Poor Your Soul was named a Kirkus Best Book of 2016 and was reviewed by the Boston Globe, Booklist, Publishers Weekly, Ms. Magazine, Michigan Quarterly Review, the Harvard Review, and others—so I asked why she was surprised I’d found it. She mentioned that sales were low and that “few people had heard of it, hardly any so-called feminist magazines—like Marie Claire, Cosmo, Elle, etc., or feminist reproductive groups such as Lady Parts Justice League, or even just feminist influencers—had anything to do with the book.” These places hadn’t answered her or her publicist’s pitches about Poor Your Soul. “[It]…didn’t prompt the discussion I had hoped it would among people in general.

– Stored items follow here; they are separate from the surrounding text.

/-- Echo messages are counted, answered, or stale. At the leader ARRIVE of a module that had not arrived, for the
awaited step, is counted, and the last one takes the cut; DONE of a module that was not done is counted, and the last
one arms the release for LEAD later. At a member CUT takes the arrived group to phase 8, and ARM at least 100 ns ahead
arms it for TREL, else arms it for 100 ns later and raises the event with code 0x53. A message for no group of this
module, role or awaited step is counted as stale and changes no group. (13_barriers_and_time.md) -/
def Obligations.EchoMessagesAreTaken : Prop :=
  ∀ (i : Nat) (a : AtRouter) (s : State),
    let src := a.pkt.src
    let Stale (c : Instr) : Prop := Completes c s fun t => t.fab.inbox = dropNth s.fab.inbox i ∧
      t.tm.stale = count64 s.tm.stale ∧ t.groups = s.groups ∧ t.mem = s.mem
    (s.inAt i 0x0E 0x18 = some a → (s.echoFor a.pkt true = none → Stale (.arrive i)) ∧
      ∀ g, s.echoFor a.pkt true = some g → src ∉ (s.group g).arrives → (s.group g).bnd ≠ .idle →
        ((s.group g).arrives.length + 1 < s.gmods g → Completes (.arrive i) s fun t =>
          t.group g = { s.group g with arrives := (s.group g).arrives ++ [src] } ∧ t.mem = s.mem ∧
          t.fab.inbox = dropNth s.fab.inbox i) ∧
        ((s.group g).arrives.length + 1 = s.gmods g → (s.group g).bnd = .arrived → (s.group g).cut = false →
          Completes (.arrive i) s fun t => (t.group g).bnd = .phase8 ∧ (t.group g).cut = true)) ∧
    (s.inAt i 0x0E 0x19 = some a → (s.echoFor a.pkt false = none → Stale (.cut i)) ∧
      ∀ g, s.echoFor a.pkt false = some g → (s.group g).bnd = .arrived → Completes (.cut i) s fun t =>
        (t.group g).bnd = .phase8 ∧ t.stepNo g = (s.stepNo g + 1) % 2 ^ 32) ∧
    (s.inAt i 0x0E 0x1A = some a → (s.echoFor a.pkt true = none → Stale (.done i)) ∧
      ∀ g, s.echoFor a.pkt true = some g → src ∉ (s.group g).dones → (s.group g).bnd ≠ .idle → (s.group g).bnd ≠ .step →
        ((s.group g).dones.length + 1 < s.gmods g → Completes (.done i) s fun t =>
          t.group g = { s.group g with dones := (s.group g).dones ++ [src] } ∧ t.mem = s.mem) ∧
        ((s.group g).dones.length + 1 = s.gmods g → (s.group g).bnd = .done → Completes (.done i) s fun t =>
          (t.group g).bnd = .armed ∧ t.mem = s.mem ∧
          (t.group g).trel = if (s.group g).next = 0 then max (s.now + s.tm.lead) (s.group g).start
            else s.now + s.tm.lead)) ∧
    (s.inAt i 0x0E 0x1B = some a → (s.echoFor a.pkt false = none → Stale (.arm i)) ∧
      ∀ g, s.echoFor a.pkt false = some g → (s.group g).bnd = .done → Completes (.arm i) s fun t =>
        let trel := fieldAt a.pkt.data 8 8
        t.group g = { s.group g with bnd := .armed, trel := if s.now + 100 ≤ trel then trel else s.now + 100 } ∧
        (trel < s.now + 100 → t.tm.late = count64 s.tm.late ∧
          (s.ce.ev.opened = true → ∃ e ∈ t.ce.ev.wait, e.code = 0x53)) ∧ t.mem = s.mem)

/-- Rings are written, signalled and disabled. COMPLETION_ENTRY_WRITE of a ring with an entry waiting and room puts
the entry's bytes at the tail, the new tail in the writeback word, and no other host byte changes; the submission ring
of a reply may be taken again. EVENT_RECORD_WRITE writes EVENT_LOST first when it is due, else the first waiting
event, which a full ring loses and counts. MSIX_SIGNAL_TIMER with unsignalled entries and MTIME not 0 raises the
vector, or marks it pending where it or the function is masked. HOST_MEMORY_ACCESS_ERROR of an enabled submission, completion or event
ring disables it and raises the event with code 0x0005 and cause 2; of the export record written last, drops that
record and counts it. (17_command_interface.md) -/
def Obligations.RingsAreWritten : Prop :=
  ∀ (s : State),
    let Kept (t : State) (p n wb : Nat) : Prop := ∀ a, (a < p ∨ p + n ≤ a) → (a < wb ∨ wb + 4 ≤ a) →
      mget t.mem.host a = mget s.mem.host a
    let Raises (t : State) (code cause : Nat) : Prop := s.ce.ev.opened = true →
      ∃ e ∈ t.ce.ev.wait, e.code = code ∧ e.cause = cause
    (∀ (q : Fin 64) (e : CqEntry) (rest : List CqEntry), (s.cqr q.val).wait = e :: rest → (s.cqr q.val).room = true →
      s.tw.fenced = false → e.bytes.length = 32 → Completes (.completionEntryWrite q) s fun t =>
        let r := s.cqr q.val
        let p := r.base + 32 * r.tail
        (t.cqr q.val).tail = (r.tail + 1) % r.size ∧ (t.cqr q.val).wait = rest ∧
        t.hostBytes r.wb 4 = leBytes 4 ((r.tail + 1) % r.size) ∧
        (p + 32 ≤ r.wb ∨ r.wb + 4 ≤ p → t.hostBytes p 32 = e.bytes) ∧ Kept t p 32 r.wb ∧
        t.mem = { s.mem with host := t.mem.host } ∧ ∀ sq, e.sq = some sq → (t.sqr sq).busy = false) ∧
    (s.ce.ev.en = true → let r := s.ce.ev
      (r.room = true → r.lostNew ≠ 0 → Completes .eventRecordWrite s fun t =>
        t.ce.ev.tail = (r.tail + 1) % r.size ∧ t.ce.ev.lostNew = 0 ∧ t.ce.ev.wait = r.wait ∧
        t.ce.ev.seq = (r.seq + 1) % 2 ^ 32 ∧ Kept t (r.base + 32 * r.tail) 32 r.wb) ∧
      (r.room = true → r.lostNew = 0 → ∀ e rest, r.wait = e :: rest → Completes .eventRecordWrite s fun t =>
        t.ce.ev.tail = (r.tail + 1) % r.size ∧ t.ce.ev.wait = rest ∧ Kept t (r.base + 32 * r.tail) 32 r.wb ∧
        (r.base + 32 * r.tail + 32 ≤ r.wb ∨ r.wb + 4 ≤ r.base + 32 * r.tail →
          t.hostBytes (r.base + 32 * r.tail) 32 = e.bytes)) ∧
      (r.room = false → ∀ e rest, r.wait = e :: rest → Completes .eventRecordWrite s fun t =>
        t.ce.ev.wait = rest ∧ t.ce.ev.lost = count64 r.lost ∧ t.ce.ev.lostNew = r.lostNew + 1 ∧ t.mem = s.mem)) ∧
    (∀ n : Fin 65,
      let vec := if n.val < 64 then (s.cqr n.val).vec else s.ce.ev.vec
      (if n.val < 64 then (s.cqr n.val).unsig ≠ 0 ∧ (s.cqr n.val).mtime ≠ 0
        else s.ce.ev.unsig ≠ 0 ∧ s.ce.ev.mtime ≠ 0) → Completes (.msixSignalTimer n) s fun t =>
          (if n.val < 64 then (t.cqr n.val).unsig = 0 else t.ce.ev.unsig = 0) ∧ t.mem = s.mem ∧
          if s.ce.msixEn = false then t.ce.irqs = s.ce.irqs ∧ t.ce.msixPend = s.ce.msixPend
          else if s.ce.fnMask = true ∨ bit (s.msixWord (4 * vec + 3)) 0 = true then
            bit t.ce.msixPend vec = true ∧ t.ce.irqs = s.ce.irqs
          else tget 0 t.ce.irqs vec = tget 0 s.ce.irqs vec + 1) ∧
    (∀ i : Fin 65536,
      ((s.sqr i.val).en = true → Completes (.hostMemoryAccessError 0 i) s fun t =>
        (t.sqr i.val).en = false ∧ Raises t 0x0005 2) ∧
      ((s.cqr i.val).en = true → Completes (.hostMemoryAccessError 1 i) s fun t =>
        (t.cqr i.val).en = false ∧ Raises t 0x0005 2) ∧
      (s.ce.ev.en = true → Completes (.hostMemoryAccessError 2 i) s fun t =>
        t.ce.ev.en = false ∧ Raises t 0x0005 2) ∧
      (s.sv.expLast ≠ 0 → Completes (.hostMemoryAccessError 6 i) s fun t =>
        t.sv.expTail = (s.sv.expTail + s.sv.expSize - s.sv.expLast) % s.sv.expSize ∧
        t.sv.expDrop = count64 s.sv.expDrop ∧ t.mem = s.mem))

Mostly, I heard back from literary groups in praise of my writing and from women who had lost babies. That was it.” 

In the text, after the abortion, Ptacin is afraid to have sex again, and relays advice from her mother. Her mom states “Losing a baby is very traumatic, but you will sanctify your body again…will feel better about your body, connect body with soul.” 

Even though I terminated my pregnancy at six weeks—nowhere near as far along as Ptacin’s pregnancy—it felt like Mira’s mom was giving me advice too. My own mother was wonderful when I told her I was pregnant, but the experience was the most earth-shaking of my life, so I sought out advice from anyone who’d experienced pregnancy, particularly mothers. Nothing in my life felt the same the moment that second line on the stick turned blue. That summer, I had the chance to be a mother and had not taken it. It felt like I had played God. I doubted my choice even as I felt assured in it. I felt like it was the only sensible thing to do at the time, and I was grateful to have had access to a safe and legal procedure, but I wondered constantly about what could have been. And I felt alienated from my body, which I felt had betrayed me by getting pregnant.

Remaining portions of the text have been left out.